Following a 10-cent jump overnight last week, gasoline prices stabilized this week.

Area stations fell slightly, with prices at most stations on Thursday morning being $2.23 a gallon. Those stations included Murphy USA, Dillons, Kwik Shop, Love’s Travel Plazas and Flying J.

Statewide, prices climbed an average of 4.3 cents per gallon to a $2.31 average price of a gallon of regular unleaded gasoline.

The national average is $2.44 a gallon, down 1.6 cents per gallon from last week.

"The national average gas price is lower for the sixth straight week, the longest such decline since the summer of 2016," said Patrick DeHaan, head of petroleum analysis for "Perhaps even more wild is that the national average has now remained under $3 per gallon for nearly 3 years, or 1,087 days as the days of cheap oil have continued.

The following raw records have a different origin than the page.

theorem next_prepareTimeout (s : State) : ∃ res, exec (.prepareTimeout) s = .next res := by
  show ∃ res, execPrepareTimeout  s = .next res
  unfold execPrepareTimeout; repeat' first | exact ⟨_, rfl⟩ | split | (dsimp only; split)
  all_goals first | exact ⟨_, rfl⟩ | exact dispatch_next _ _ _

theorem next_commit (s : State) : ∃ res, exec .commit s = .next res := by
  show ∃ res, execCommit s = .next res
  unfold execCommit; repeat' first | exact ⟨_, rfl⟩ | split | (dsimp only; split)
  all_goals first | exact ⟨_, rfl⟩ | exact dispatch_next _ _ _

theorem next_abort (s : State) : ∃ res, exec .abort s = .next res := by
  show ∃ res, execAbort s = .next res
  unfold execAbort; repeat' first | exact ⟨_, rfl⟩ | split | (dsimp only; split)
  all_goals first | exact ⟨_, rfl⟩ | exact dispatch_next _ _ _

theorem next_quantumBoundary (clu : Nat) (s : State) : ∃ res, exec (.quantumBoundary clu) s = .next res := by
  show ∃ res, execQuantumBoundary clu s = .next res
  unfold execQuantumBoundary; repeat' first | exact ⟨_, rfl⟩ | split | (dsimp only; split)
  all_goals first | exact ⟨_, rfl⟩ | exact dispatch_next _ _ _

theorem next_contractRelease (part off : Nat) (s : State) : ∃ res, exec (.contractRelease part off) s = .next res := by
  show ∃ res, execContractRelease part off s = .next res
  unfold execContractRelease; repeat' first | exact ⟨_, rfl⟩ | split | (dsimp only; split)
  all_goals first | exact ⟨_, rfl⟩ | exact dispatch_next _ _ _

theorem next_deadlineExpiry (part off : Nat) (s : State) : ∃ res, exec (.deadlineExpiry part off) s = .next res := by
  show ∃ res, execDeadlineExpiry part off s = .next res
  unfold execDeadlineExpiry; repeat' first | exact ⟨_, rfl⟩ | split | (dsimp only; split)
  all_goals first | exact ⟨_, rfl⟩ | exact dispatch_next _ _ _

theorem next_budgetExhausted (part off : Nat) (s : State) : ∃ res, exec (.budgetExhausted part off) s = .next res := by
  show ∃ res, execBudgetExhausted part off s = .next res
  unfold execBudgetExhausted; repeat' first | exact ⟨_, rfl⟩ | split | (dsimp only; split)
  all_goals first | exact ⟨_, rfl⟩ | exact dispatch_next _ _ _

theorem next_jobComplete (part off : Nat) (s : State) : ∃ res, exec (.jobComplete part off) s = .next res := by
  show ∃ res, execJobComplete part off s = .next res
  unfold execJobComplete; repeat' first | exact ⟨_, rfl⟩ | split | (dsimp only; split)
  all_goals first | exact ⟨_, rfl⟩ | exact dispatch_next _ _ _

theorem next_energyCharge (s : State) : ∃ res, exec (.energyCharge) s = .next res := by
  show ∃ res, execEnergyCharge  s = .next res
  unfold execEnergyCharge; repeat' first | exact ⟨_, rfl⟩ | split | (dsimp only; split)
  all_goals first | exact ⟨_, rfl⟩ | exact dispatch_next _ _ _

theorem next_energyWindowBoundary (part off : Nat) (s : State) : ∃ res, exec (.energyWindowBoundary part off) s = .next res := by
  show ∃ res, execEnergyWindowBoundary part off s = .next res
  unfold execEnergyWindowBoundary; repeat' first | exact ⟨_, rfl⟩ | split | (dsimp only; split)
  all_goals first | exact ⟨_, rfl⟩ | exact dispatch_next _ _ _

theorem next_lazyUnitRestore (unit : Nat) (s : State) : ∃ res, exec (.lazyUnitRestore unit) s = .next res := by
  show ∃ res, execLazyUnitRestore unit s = .next res
  unfold execLazyUnitRestore; repeat' first | exact ⟨_, rfl⟩ | split | (dsimp only; split)
  all_goals first | exact ⟨_, rfl⟩ | exact dispatch_next _ _ _

theorem next_clusterPowerGate (clu : Nat) (s : State) : ∃ res, exec (.clusterPowerGate clu) s = .next res := by
  show ∃ res, execClusterPowerGate clu s = .next res
  unfold execClusterPowerGate; repeat' first | exact ⟨_, rfl⟩ | split | (dsimp only; split)
  all_goals first | exact ⟨_, rfl⟩ | exact dispatch_next _ _ _

theorem next_clusterWake (clu : Nat) (s : State) : ∃ res, exec (.clusterWake clu) s = .next res := by
  show ∃ res, execClusterWake clu s = .next res
  unfold execClusterWake; repeat' first | exact ⟨_, rfl⟩ | split | (dsimp only; split)
  all_goals first | exact ⟨_, rfl⟩ | exact dispatch_next _ _ _

theorem next_deviceReset (s : State) : ∃ res, exec (.deviceReset) s = .next res := by
  show ∃ res, execDeviceReset  s = .next res
  unfold execDeviceReset; repeat' first | exact ⟨_, rfl⟩ | split | (dsimp only; split)
  all_goals first | exact ⟨_, rfl⟩ | exact dispatch_next _ _ _

theorem next_selfTestPass (fn : Nat) (s : State) : ∃ res, exec (.selfTestPass fn) s = .next res := by
  show ∃ res, execSelfTestPass fn s = .next res
  unfold execSelfTestPass; repeat' first | exact ⟨_, rfl⟩ | split | (dsimp only; split)
  all_goals first | exact ⟨_, rfl⟩ | exact dispatch_next _ _ _

theorem next_unitFailure (isClu num : Nat) (s : State) : ∃ res, exec (.unitFailure isClu num) s = .next res := by
  show ∃ res, execUnitFailure isClu num s = .next res
  unfold execUnitFailure; repeat' first | exact ⟨_, rfl⟩ | split | (dsimp only; split)
  all_goals first | exact ⟨_, rfl⟩ | exact dispatch_next _ _ _

theorem next_uncorrectableMemory (core ctx va pa : Nat) (s : State) : ∃ res, exec (.uncorrectableMemory core ctx va pa) s = .next res := by
  show ∃ res, execUncorrectableMemory core ctx va pa s = .next res
  unfold execUncorrectableMemory; repeat' first | exact ⟨_, rfl⟩ | split | (dsimp only; split)
  all_goals first | exact ⟨_, rfl⟩ | exact dispatch_next _ _ _

theorem next_linkDown (link : Nat) (s : State) : ∃ res, exec (.linkDown link) s = .next res := by
  show ∃ res, execLinkDown link s = .next res
  unfold execLinkDown; repeat' first | exact ⟨_, rfl⟩ | split | (dsimp only; split)
  all_goals first | exact ⟨_, rfl⟩ | exact dispatch_next _ _ _

theorem next_cxlMemRead (vf pa len : Nat) (s : State) : ∃ res, exec (.cxlMemRead vf pa len) s = .next res := by
  show ∃ res, execCxlMemRead vf pa len s = .next res
  unfold execCxlMemRead; repeat' first | exact ⟨_, rfl⟩ | split | (dsimp only; split)
  all_goals first | exact ⟨_, rfl⟩ | exact dispatch_next _ _ _

theorem next_cxlMemWrite (vf pa len val : Nat) (s : State) : ∃ res, exec (.cxlMemWrite vf pa len val) s = .next res := by
  show ∃ res, execCxlMemWrite vf pa len val s = .next res
  unfold execCxlMemWrite; repeat' first | exact ⟨_, rfl⟩ | split | (dsimp only; split)
  all_goals first | exact ⟨_, rfl⟩ | exact dispatch_next _ _ _

theorem next_getVersion (fn : Nat) (s : State) : ∃ res, exec (.getVersion fn) s = .next res := by
  show ∃ res, execGetVersion fn s = .next res
  unfold execGetVersion; repeat' first | exact ⟨_, rfl⟩ | split | (dsimp only; split)
  all_goals first | exact ⟨_, rfl⟩ | exact dispatch_next _ _ _

theorem next_getCapabilities (fn : Nat) (s : State) : ∃ res, exec (.getCapabilities fn) s = .next res := by
  show ∃ res, execGetCapabilities fn s = .next res
  unfold execGetCapabilities; repeat' first | exact ⟨_, rfl⟩ | split | (dsimp only; split)
  all_goals first | exact ⟨_, rfl⟩ | exact dispatch_next _ _ _

theorem next_negotiateAlgorithms (fn offer : Nat) (s : State) : ∃ res, exec (.negotiateAlgorithms fn offer) s = .next res := by
  show ∃ res, execNegotiateAlgorithms fn offer s = .next res
  unfold execNegotiateAlgorithms; repeat' first | exact ⟨_, rfl⟩ | split | (dsimp only; split)
  all_goals first | exact ⟨_, rfl⟩ | exact dispatch_next _ _ _

theorem next_getDigests (fn : Nat) (s : State) : ∃ res, exec (.getDigests fn) s = .next res := by
  show ∃ res, execGetDigests fn s = .next res
  unfold execGetDigests; repeat' first | exact ⟨_, rfl⟩ | split | (dsimp only; split)
  all_goals first | exact ⟨_, rfl⟩ | exact dispatch_next _ _ _

theorem next_getCertificate (fn slot : Nat) (s : State) : ∃ res, exec (.getCertificate fn slot) s = .next res := by
  show ∃ res, execGetCertificate fn slot s = .next res
  unfold execGetCertificate; repeat' first | exact ⟨_, rfl⟩ | split | (dsimp only; split)
  all_goals first | exact ⟨_, rfl⟩ | exact dispatch_next _ _ _

theorem next_challenge (fn slot : Nat) (s : State) : ∃ res, exec (.challenge fn slot) s = .next res := by
  show ∃ res, execChallenge fn slot s = .next res
  unfold execChallenge; repeat' first | exact ⟨_, rfl⟩ | split | (dsimp only; split)
  all_goals first | exact ⟨_, rfl⟩ | exact dispatch_next _ _ _

theorem next_getMeasurements (fn ix : Nat) (s : State) : ∃ res, exec (.getMeasurements fn ix) s = .next res := by
  show ∃ res, execGetMeasurements fn ix s = .next res
  unfold execGetMeasurements; repeat' first | exact ⟨_, rfl⟩ | split | (dsimp only; split)
  all_goals first | exact ⟨_, rfl⟩ | exact dispatch_next _ _ _

theorem next_keyExchange (fn slot : Nat) (s : State) : ∃ res, exec (.keyExchange fn slot) s = .next res := by
  show ∃ res, execKeyExchange fn slot s = .next res
  unfold execKeyExchange; repeat' first | exact ⟨_, rfl⟩ | split | (dsimp only; split)
  all_goals first | exact ⟨_, rfl⟩ | exact dispatch_next _ _ _

theorem next_finish (fn : Nat) (s : State) : ∃ res, exec (.finish fn) s = .next res := by
  show ∃ res, execFinish fn s = .next res
  unfold execFinish; repeat' first | exact ⟨_, rfl⟩ | split | (dsimp only; split)
  all_goals first | exact ⟨_, rfl⟩ | exact dispatch_next _ _ _

theorem next_debugTokenSubmit (vf : Nat) (s : State) : ∃ res, exec (.debugTokenSubmit vf) s = .next res := by
  show ∃ res, execDebugTokenSubmit vf s = .next res
  unfold execDebugTokenSubmit; repeat' first | exact ⟨_, rfl⟩ | split | (dsimp only; split)
  all_goals first | exact ⟨_, rfl⟩ | exact dispatch_next _ _ _

theorem next_debugScopeRevoke (vf : Nat) (s : State) : ∃ res, exec (.debugScopeRevoke vf) s = .next res := by
  show ∃ res, execDebugScopeRevoke vf s = .next res
  unfold execDebugScopeRevoke; repeat' first | exact ⟨_, rfl⟩ | split | (dsimp only; split)
  all_goals first | exact ⟨_, rfl⟩ | exact dispatch_next _ _ _

theorem next_debugScopeExpiry (vf : Nat) (s : State) : ∃ res, exec (.debugScopeExpiry vf) s = .next res := by
  show ∃ res, execDebugScopeExpiry vf s = .next res
  unfold execDebugScopeExpiry; repeat' first | exact ⟨_, rfl⟩ | split | (dsimp only; split)
  all_goals first | exact ⟨_, rfl⟩ | exact dispatch_next _ _ _

theorem next_dbgdataWrite (vf val : Nat) (s : State) : ∃ res, exec (.dbgdataWrite vf val) s = .next res := by
  show ∃ res, execDbgdataWrite vf val s = .next res
  unfold execDbgdataWrite; repeat' first | exact ⟨_, rfl⟩ | split | (dsimp only; split)
  all_goals first | exact ⟨_, rfl⟩ | exact dispatch_next _ _ _

theorem next_dbgdataRead (vf : Nat) (s : State) : ∃ res, exec (.dbgdataRead vf) s = .next res := by
  show ∃ res, execDbgdataRead vf s = .next res
  unfold execDbgdataRead; repeat' first | exact ⟨_, rfl⟩ | split | (dsimp only; split)
  all_goals first | exact ⟨_, rfl⟩ | exact dispatch_next _ _ _

theorem next_halt (core : Nat) (s : State) : ∃ res, exec (.halt core) s = .next res := by
  show ∃ res, execHalt core s = .next res
  unfold execHalt; repeat' first | exact ⟨_, rfl⟩ | split | (dsimp only; split)
  all_goals first | exact ⟨_, rfl⟩ | exact dispatch_next _ _ _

"While recent actions from OPEC may cause oil prices to hold above the key $50 per barrel level, there is no threat of a quick return to the $3 per gallon days. In fact, the national average may continue to decline for a few weeks before leveling off as gasoline inventories continue to heal after Harvey."

While the national picture looks good, Dodge City can attest to something causing gasoline prices to jump higher quickly.

"The future isn’t all roses. Some areas of the Midwest have seen prices rise as refineries undergo seasonal maintenance and inventories in the region remain tight, keeping prices elevated," DeHaan said. "Regional hotspots like this may continue in the weeks ahead as gas stations come closer to fully passing along lower gas prices after Harvey and now become subject to new factors driving prices up and down."

Oil prices were steady on Thursday, pressured by an unexpected increase in U.S. crude inventories, high U.S. production and exports.

Markets have been supported by comments from Saudi Arabia's energy minister earlier this week reiterating the kingdom's determination to end a global supply glut that has weighed on prices for more than three years.

Crude oil for immediate lifting has moved to a premium over later futures prices, indicating that demand for oil is strong in many of the biggest consuming regions, including Europe.

According to a CNBC report, oil prices have been rising for weeks and some investors have begun to take profits, brokers say.

"The trend is up, but getting tired," said Robin Bieber, technical chart analyst and a director of London brokerage PVM Oil Associates.

U.S. crude inventories rose by 856,000 barrels last week, U.S. Energy Information Administration (EIA) data showed. Analysts had expected a decrease of 2.6 million barrels.